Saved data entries
-- ==== Sys2Proof/Machine/Host.lean ====
section
/-! DEFINITION. The host interface: resets of a function, the tier window, the DMA master, the host command FIFO and its commands, and
the mailboxes (R334 to R352). -/

namespace Sys2Proof.Machine

/-! ## Functions (R334, R352) -/

/-- A PCIe function beside its registers. -/
def State.fn (s : State) (fn : Nat) : FnSt := s.host.fns.get (fun _ => FnSt.fresh) fn

/-- Change a PCIe function. -/
def State.setFn (s : State) (fn : Nat) (f : FnSt → FnSt) : State :=
  { s with host := { s.host with fns := s.host.fns.modify (fun _ => FnSt.fresh) fn f } }

/-- A field of HIF_STAT of a function. -/
def State.hif (s : State) (fn : Nat) (f : Fld) : Nat := s.fld (fnReg fn R.hifStat) f

/-- Write a field of HIF_STAT of a function. -/
def State.setHif (s : State) (fn : Nat) (f : Fld) (x : Nat) : State := s.setFld (fnReg fn R.hifStat) f x

/-- Firmware's own record in the ERR log. R376 gives no SOURCE, SEV or DETAIL for it, so those are free values (log 3). -/
def State.fwRec (s : State) (die addr : Nat) : State :=
  let (w, s) := s.free
  let v := w.toNat
  s.logAppend { plainRec (1 + v % 0x15) 0 (bitsOf v 16 2) die s.tb.tick with addr := addr, detail := bitsOf v 32 32 }

/-- A function's supervisor leads; on A1 the West supervisor relays to the leader (R334, R372). -/
def State.fnLeads (s : State) (fn : Nat) : Bool :=
  if s.fuses.stepLetter = 0xA then s.leader.isSome else s.leader = some fn

/-- The leader as a writer, with its term. -/
def State.leaderWriter (s : State) : Writer :=
  .fw ⟨s.leader.getD 0 % 2, Nat.mod_lt _ (by decide)⟩ (s.majority.map (fun m => m.1))

/-! ## Replies (R346, R351) -/

/-- The reply word of a command. -/
def HcfCmd.replyWord (c : HcfCmd) (ret result : Nat) : W64 :=
  BitVec.ofNat 64 ((c.code % 256) * 2 ^ 56 + (c.tag % 256) * 2 ^ 48 + (ret % 2 ^ 16) * 2 ^ 32 + result % 2 ^ 32)

/-- F2H mailbox i of a function holds a word that the host has not released (R349). -/
def State.f2hFull (s : State) (fn i : Nat) : Bool := bitOf (s.fld (fnReg fn R.mbxFull) F.MbxFull.f2hFull) i

/-- Firmware replies once the mailbox is empty, and waits until then (R346). -/
def State.sendReply (s : State) (fn i : Nat) (v : W64) : State :=
  if s.f2hFull fn i then s.setFn fn (fun x => { x with owed := x.owed ++ [(i, v)] }) else s.f2hPut fn i v

/-- Reply to a command with a return code. Where R346 states no result, it is a free value. -/
def State.hcfReply (s : State) (fn : Nat) (c : HcfCmd) (ret : Nat) (result : Option Nat) : State :=
  match c.reply with
  | none => s
  | some i =>
    match result with
    | some r => s.sendReply fn i (c.replyWord ret r)
    | none =>
      let (w, s) := s.free
      s.sendReply fn i (c.replyWord ret w.toNat)

/-- The low 32 bits of SV_IMG_STAT: the result of an IMAGE command (R346). -/
def State.imgResult (s : State) : Nat := (s.rd R.svImgStat).toNat % 2 ^ 32

/-! ## The DMA master (R342 to R344) -/

/-- The transfer of a DMA channel. -/
def State.chan (s : State) (c : Nat) : Option DmaChan := s.host.chans.get (fun _ => none) c

/-- The reads that a channel has outstanding: requests of at most 512 bytes, at most 128 (R334). -/
def DmaChan.reads (x : DmaChan) : Nat := min ((x.wait + 511) / 512) 128

/-- Store a channel's transfer, and show it in SV_DMA_STAT (R344). -/
def State.putChan (s : State) (c : Nat) (x : DmaChan) : State :=
  let s : State := { s with host := { s.host with chans := s.host.chans.set (fun _ => none) c (some x) } }
  (s.setFld (R.svDmaStat c) F.SvDmaStat.outstanding x.reads).setFld (R.svDmaStat c) F.SvDmaStat.bytes x.moved

/-- A channel is busy: it runs, or still waits for reads to end. -/
def State.chanBusy (s : State) (c : Nat) : Bool :=
  match s.chan c with
  | some x => x.live || decide (x.wait ≠ 0)
  | none => false

/-- The requester identifier of the DMA master (R144). -/
def dmaReq : Nat := 0x484

/-- A stopped channel's reads have ended: requester 0x484 is reclaimed (R343). -/
def State.chanEnded (s : State) (c : Nat) (x : DmaChan) : State := (s.putChan c { x with wait := 0 }).reclaimNow dmaReq

/-- A running channel stops with ERR err, and the DMA master is reset (R343). MSI-X vector 0 leaves only while Bus Master Enable is set
and the link stands; after an FLR or PERST# completions are dropped as unexpected. -/
def State.dmaStop (s : State) (c err : Nat) : State :=
  match s.chan c with
  | none => s
  | some x =>
    if !x.live then s
    else
      let r := R.svDmaStat c
      let s := (s.setFld r F.SvDmaStat.state 2).setFld r F.SvDmaStat.err err
      let x := { x with live := false, done := false, deaf := err = 2 || err = 3 }
      let s := s.putChan c x
      let s := match x.use with
        | .image => (s.imageStopped).hcfReply x.fn x.cmd 9 (some s.imageStopped.imgResult)
        | _ => s.hcfReply x.fn x.cmd 9 none
      let s := if err ≤ 3 then s else s.msix x.fn 0
      if x.wait = 0 then s.chanEnded c x else s

/-- Read the next 16-byte list entry (R342). -/
def State.readEntry (s : State) (c : Nat) (x : DmaChan) : State :=
  (s.putChan c { x with wait := 16, inList := true, part := Blob.empty }).emit (.dmaRead c x.list 16)

/-- A channel starts on a command: RUNNING; without Bus Master Enable it can issue no request and stops. -/
def State.dmaStart (s : State) (c : Nat) (x : DmaChan) : State :=
  let r := R.svDmaStat c
  let s := (s.setFld r F.SvDmaStat.state 1).setFld r F.SvDmaStat.err 0
  if s.hif x.fn F.HifStat.bme = 0 || s.hif x.fn F.HifStat.dState ≠ 0 then (s.putChan c x).dmaStop c 1 else s.readEntry c x

/-- A new transfer of a function's command. -/
def newChan (use : DmaUse) (fn : Nat) (cmd : HcfCmd) (list total : Nat) : DmaChan :=
  ⟨use, fn, cmd, list, 0, total, 0, 0, false, Blob.empty, false, Blob.empty, true, false, false⟩

/-- Whether a list entry keeps R342, for a channel that has moved and read what x says. -/
def DmaChan.entryOk (x : DmaChan) (e : Blob) : Bool :=
  let len := e.le 8 4
  let flags := e.le 12 4
  e.le 0 8 % 64 = 0 && len % 64 = 0 && 64 ≤ len && len ≤ 2 ^ 24 && flags ≤ 1 && x.entries < 65536 && x.moved + len ≤ x.total
    && (flags = 0 || x.moved + len = x.total)

/-- The bytes of an entry have moved: the channel reads the next one, or has moved its last byte. -/
def State.entryMoved (s : State) (c : Nat) (x : DmaChan) : State :=
  if x.last then s.putChan c { x with done := true } else s.readEntry c x

/-- A whole list entry has arrived (R342): channel IN reads its data, channel OUT writes the dump's bytes. -/
def State.takeEntry (s : State) (c : Nat) (x : DmaChan) : State :=
  let e := x.part
  if !x.entryOk e then (s.putChan c x).dmaStop c 7
  else
    let addr := e.le 0 8
    let len := e.le 8 4
    let x := { x with inList := false, part := Blob.empty, list := x.list + 16, entries := x.entries + 1, last := e.le 12 4 = 1 }
    match x.use with
    | .dump n =>
      let s := s.emit (.dmaWrite c addr len n x.moved)
      s.entryMoved c { x with moved := x.moved + len }
    | _ => (s.putChan c { x with wait := len }).emit (.dmaRead c addr len)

▶ **What you need to do**:
Look through the records above and please copy every line in which the string "dmaRead" occurs.

▶ **Answer box**:
  (s.putChan c { x with wait := 16, inList := true, part := Blob.empty }).emit (.dmaRead c x.list 16)
    | _ => (s.putChan c { x with wait := len }).emit (.dmaRead c addr len)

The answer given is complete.